PhD Student, Lincoln University

Shachi is a Landscape Architect with experience in design and detailing of several architecture projects in India. Prior to joining Ph.D. program in School of Landscape Architecture (SoLA), Lincoln University, she gained industry experience in India and worked on numerous housing, institutional and residential projects across the sub-continent. She is actively associated with professional organizations such as Indian Institute of Architects (IIA) and Indian Society of Landscape Architects (ISOLA).

Shachi started her Ph.D. program at Lincoln University in 2019 with an aim to investigate the role of natural ecosystems in reducing vulnerabilities towards natural disasters, particularly on urban-wetlands and their ability of carbon sequestration in their biomass. Alongside her research work, Shachi supports academic responsibilities at SoLA and is also involved as a co-author across publications.

Landscape Design Considerations for Diverse Plant-community Structures that Optimise Carbon-Storage Potential of Urban Wetlands in Christchurch, New Zealand

Tues 10 Nov, 14:05 – 14:25

Growing evidence shows that carbon sequestration in world’s natural ecosystems is necessary to address the associated impacts of global climate change on earth. This project studies urban wetlands and their ability to sequester atmospheric carbon and will analyse ways through which their carbon storage capacity be optimised for long-term duration through spatial design approaches.
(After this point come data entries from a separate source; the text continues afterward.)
/-- Settles O13: by the mode; in RUN and DRAIN by the room in the Tracking Queue. -/
theorem scanLeadEdge : Obligations.ScanLeadEdge := by
  refine ⟨fun s => ?_, fun _ _ => rfl⟩
  intro d e
  have hexec : exec .scanCellLeadEdge s = s.after (scanCellLeadEdge d) := rfl
  refine ⟨fun hreset hactive hroom => ?_, fun hreset hactive hfull => ?_, fun hreset hidle => ?_, fun hignored => ?_⟩
  · rw [hexec, scanCellLeadEdge_active d hreset hactive, if_pos hroom]
    rfl
  · rw [hexec, scanCellLeadEdge_active d hreset hactive, if_neg hfull]
    rfl
  · have hreset' : (setBlocked d 0 true).inputs.resetLine = false := hreset
    rw [hexec]
    unfold scanCellLeadEdge
    simp only [hreset', Bool.false_eq_true, if_false, setBlocked_line, hidle]
    rfl
  · rw [hexec]
    unfold scanCellLeadEdge
    rcases hignored with hreset | hhalted
    · have hreset' : (setBlocked d 0 true).inputs.resetLine = true := hreset
      rw [if_pos hreset']
      rfl
    · simp only [setBlocked_line, hhalted, ite_self]
      rfl

/-- R6: the occupant of SCAN-CELL, where it is a record, gets its length. -/
theorem writeLength_eq (d : Device) : writeLength d =
    { d with track := { d.track with queue := d.track.queue.map (fun r =>
        if d.track.occupants[(0 : Fin 21)] = .record r.number then { r with length := some (d.track.encoder - r.lead) }
        else r) } } := by
  unfold writeLength
  cases ho : d.track.occupants[(0 : Fin 21)] with
  | record n =>
    simp only [Occupant.record.injEq, eq_comm (a := n)]
    rfl
  | nobody | untracked | stray => simp

/-- R191, R192: a gap opened now is met at once by a distance of 0, and the apply point is then tested. -/
theorem gapMet_opened_now (d : Device) (hactive : d.active = true) :
    gapMet (setGap d (.opened d.track.encoder)) =
      if d.gapDistance = 0 then applyPoint (setGap d .met) else setGap d (.opened d.track.encoder) := by
  rw [gapMet, gapCheck_setGap d _ rfl hactive]
  split
  · rfl
  · exact applyPoint_of_not _ (by simp [Device.applyReady, setGap])

/-- R6, R191: in RUN and DRAIN the trailing edge writes the length, vacates the cell and opens the gap. -/
theorem scanCellTrailingEdge_active (d : Device) (hreset : d.inputs.resetLine = false) (hactive : d.active = true) :
    scanCellTrailingEdge d =
      gapMet (setGap (vacate (writeLength (d.cellLevel 0 false)) 0) (.opened d.track.encoder)) := by
  have hreset' : (setBlocked d 0 false).inputs.resetLine = false := hreset
  unfold scanCellTrailingEdge
  simp only [hreset', Bool.false_eq_true, if_false]
  rcases mode_of_active d hactive with hm | hm <;> simp only [setBlocked_line, hm] <;> rfl

/-- Settles O14: by the mode; in RUN and DRAIN the gap is met at once by a distance of 0. -/
theorem scanTrailingEdge : Obligations.ScanTrailingEdge := by
  intro s d e
  have hexec : exec .scanCellTrailingEdge s = s.after (scanCellTrailingEdge d) := rfl
  refine ⟨fun hreset hactive => ?_, fun hreset hidle => ?_, fun hignored => ?_, fun _ _ => rfl⟩
  · intro x
    have hx : x = { vacate (writeLength e) 0 with
        window := { d.window with gap := if d.gapDistance = 0 then .met else .opened d.track.encoder } } := by
      rw [writeLength_eq]
      rfl
    have hencoder : (vacate (writeLength e) 0).track.encoder = d.track.encoder := by
      rw [writeLength_eq]
      rfl
    have hline : (vacate (writeLength e) 0).active = true := by
      rw [writeLength_eq]
      exact hactive
    have hgap : (vacate (writeLength e) 0).gapDistance = d.gapDistance := by
      rw [writeLength_eq]
      rfl
    have hwindow : (vacate (writeLength e) 0).window = d.window := by
      rw [writeLength_eq]
      rfl
    rw [hexec, scanCellTrailingEdge_active d hreset hactive, ← hencoder, gapMet_opened_now _ hline, hgap, hx]
    congr 1
    split <;> simp only [setGap, hwindow, hencoder]
  · have hreset' : (setBlocked d 0 false).inputs.resetLine = false := hreset
    rw [hexec]
    unfold scanCellTrailingEdge
    simp only [hreset', Bool.false_eq_true, if_false, setBlocked_line, hidle]
    rfl
  · rw [hexec]
    unfold scanCellTrailingEdge
    rcases hignored with hreset | hhalted
    · have hreset' : (setBlocked d 0 false).inputs.resetLine = true := hreset
      rw [if_pos hreset']
      rfl
    · simp only [setBlocked_line, hhalted, ite_self]
      rfl

end Sys2Proof.Machine

/-! PROOFS. The stations (R11 to R23): the lead edge that is a STRAY, ignored or SEEN, and the trailing edge. -/

namespace Sys2Proof.Machine

/-! ## What a station expects (R13, R14) -/

/-- R2: a record was SEEN at a station where one of its entries says so. -/
theorem ItemRecord.seenAt_iff (r : ItemRecord) (st : Station) : r.seenAt st = true ↔ ∃ e ∈ r.seen, e.station = st := by
  simp [ItemRecord.seenAt]

/-- R14: only the cell of a gate out of service is not watched. -/
theorem watched_iff (d : Device) (st : Station) :
    d.watched st = true ↔ ∀ k : Fin 16, st = .gate k → d.track.inService[k] = true := by
  cases st with
  | gate k =>
    refine ⟨fun h j hj => ?_, fun h => h k rfl⟩
    cases hj
    exact h
  | twist | turn | cancel | exit => exact iff_of_true rfl (fun _ h => nomatch h)

/-- R13: at TWIST, TURN and CANCEL a record is due until it is SEEN there. -/
theorem due_before_gates (d : Device) (r : ItemRecord) (st : Station) (h : st = .twist ∨ st = .turn ∨ st = .cancel) :
    d.due r st = true ↔ ¬ ∃ e ∈ r.seen, e.station = st := by
  rw [← r.seenAt_iff st]
  rcases h with rfl | rfl | rfl <;> simp [Device.due]

/-- R13: where a record is due at a gate, with log 30's reading of a routed gate that is not in service. -/
theorem due_gate (d : Device) (r : ItemRecord) (k : Fin 16) :
    d.due r (.gate k) = true ↔ d.track.inService[k] = true ∧ (¬ ∃ e ∈ r.seen, e.station = .gate k) ∧
      ∀ t, r.route = some t → d.num 7 (5 + k.val) 0 ≤ d.num 7 (5 + t.bin.val) 0 ∧
        (¬ ∃ e ∈ r.seen, e.station = .gate t.bin) ∧ d.track.inService[t.bin] = true := by
  simp only [← r.seenAt_iff]
  unfold Device.due Device.stationOffset
  cases r.route <;> simp [and_assoc]

/-- R13: the record expected is the first of the queue that is due. -/
theorem firstDue_eq_some_iff (d : Device) (st : Station) (r : ItemRecord) :
    d.firstDue st = some r ↔ ∃ before after, d.track.queue = before ++ r :: after ∧ d.due r st = true ∧
      ∀ q ∈ before, d.due q st = false := by
  unfold Device.firstDue
  rw [List.find?_eq_some_iff_append]
  constructor
  · rintro ⟨hdue, before, after, hqueue, hbefore⟩
    exact ⟨before, after, hqueue, hdue, fun q hq => by simpa using hbefore q hq⟩
  · rintro ⟨before, after, hqueue, hdue, hbefore⟩
    exact ⟨hdue, before, after, hqueue, fun q hq => by simpa using hbefore q hq⟩

/-! ## The lead edge (R15) -/

/-- R15, first two cases: an edge before the window of the record expected, or with none expected, is a STRAY. -/
theorem matchEdge_stray (fuel : Nat) (d : Device) (st : Station) (h : ∀ r, d.firstDue st = some r →
    atOrAfter d.track.encoder (d.expected r st - counts (d.halfWidth (stationRow st).val)) = false) :
    matchEdge (fuel + 1) d st = strayEdge d st := by
  unfold matchEdge
  cases hdue : d.firstDue st with
  | none => rfl
  | some r => simp only [h r hdue, if_true]

/-- R15, third case: an edge within the window of the record expected is a SEEN. -/
theorem matchEdge_seen (fuel : Nat) (d : Device) (st : Station) (r : ItemRecord) (hdue : d.firstDue st = some r)
    (hopen : atOrAfter d.track.encoder (d.expected r st - counts (d.halfWidth (stationRow st).val)) = true)
    (hnot : atOrAfter (d.expected r st + counts (d.halfWidth (stationRow st).val)) d.track.encoder = true) :
    matchEdge (fuel + 1) d st = seeRecord d st r := by
  unfold matchEdge
  simp only [hdue, hopen, hnot, Bool.true_eq_false, if_false, if_true]

/-- R14, R15: an edge that is not matched changes the cell's level alone. -/
theorem stationEdges_ignored (d : Device) (st : Station) (h : ¬ d.matching st) :
    stationLeadEdge st d = d.cellLevel (stationRow st) true ∧
      stationTrailingEdge st d = d.cellLevel (stationRow st) false :=
  ⟨if_neg h, if_neg h⟩

/-- R15: a matched lead edge, the tests at its end told from the part before the edge. -/
theorem exec_leadEdge (s : State) (st : Station) (h : s.dev.matching st) : exec (.stationLeadEdge st) s =
    s.after (afterRemovals s.dev (matchEdge (s.dev.track.queue.length + 1)
      (startJam (s.dev.cellLevel (stationRow st) true) (stationRow st)) st)) :=
  congrArg s.after (stationLeadEdge_matching s.dev st h)

/-- Settles O15: the edge by R15's cases, the records lost in turn by `matchEdge_lost`, and R13, R14 for what is due and
watched. -/
theorem stationEdgesStrayOrIgnored : Obligations.StationEdgesStrayOrIgnored := by
  refine ⟨fun _ _ => rfl, fun st s => ?_⟩
  intro d row
  refine ⟨fun hmatching hearly => ?_, fun h => ?_, fun h => ?_, fun lost y hmatching hlost => ?_, watched_iff d st, rfl,
    fun r => ⟨rfl, due_before_gates d r st, ?_, ?_, firstDue_eq_some_iff d st r⟩⟩
  · rw [exec_leadEdge s st hmatching,
      matchEdge_stray d.track.queue.length (startJam (d.cellLevel row true) row) st hearly,
      afterRemovals_still d (strayEdge (startJam (d.cellLevel row true) row) st) rfl rfl rfl]
    rfl
  · exact congrArg s.after (stationEdges_ignored d st h).1
  · exact congrArg s.after (stationEdges_ignored d st h).2
  · obtain ⟨fuel, hrest, hencoder⟩ := matchEdge_lost st lost _ _ y hlost (Nat.le_refl _)
    have hexec : exec (.stationLeadEdge st) s = s.after (afterRemovals d (matchEdge (fuel + 1) y st)) :=
      (exec_leadEdge s st hmatching).trans (congrArg (fun e => s.after (afterRemovals d e)) hrest)
    have hencoder : y.track.encoder = d.track.encoder := hencoder
    rw [hexec, ← hencoder]
    refine ⟨fun hearly => ?_, fun r hdue hopen hnot => ?_⟩
    · rw [matchEdge_stray fuel y st hearly]
      rfl
    · rw [matchEdge_seen fuel y st r hdue hopen hnot]
  · rintro rfl
    simp [Device.due]
  · rintro k rfl
    exact due_gate d r k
Wetlands regulate biogeochemical cycles with their complex ecosystem structure and are closely connected to climate change, as they are both carbon sinks and sources of methane. Long-term carbon storage occurs in their ecosystems due to unique reduced conditions and high plant-productivity. However, their role in moderating carbon fluxes in global carbon cycle is poorly estimated and understood due to lack of information from different wetland types belonging to different regions in the world. This Ph.D. project investigates the relation between plant-diversity and carbon sequestration in wetland ecosystems of Christchurch, to establish the dynamics that causes spatial design of plant communities to optimise carbon storage capacity of these ecosystems. It is a design-oriented research thesis and an interdisciplinary attempt to combine theory from wetland science and ecology, carbon sequestration, plant-ecology and planting design with an aim to improve ways through which we design urban-wetlands in landscape architecture. A combination of deductive and inductive strategies are being used and data collection is limited to specific locations in Christchurch only. The project is in the initial phases of development with preliminary results expected in early November 2020. Research implications will be applicable across created and restored wetlands in Christchurch, that would minimize methane fluxes and simultaneously improve carbon-stock within its ecosystem, along with providing habitats for avian species in their vegetation structure.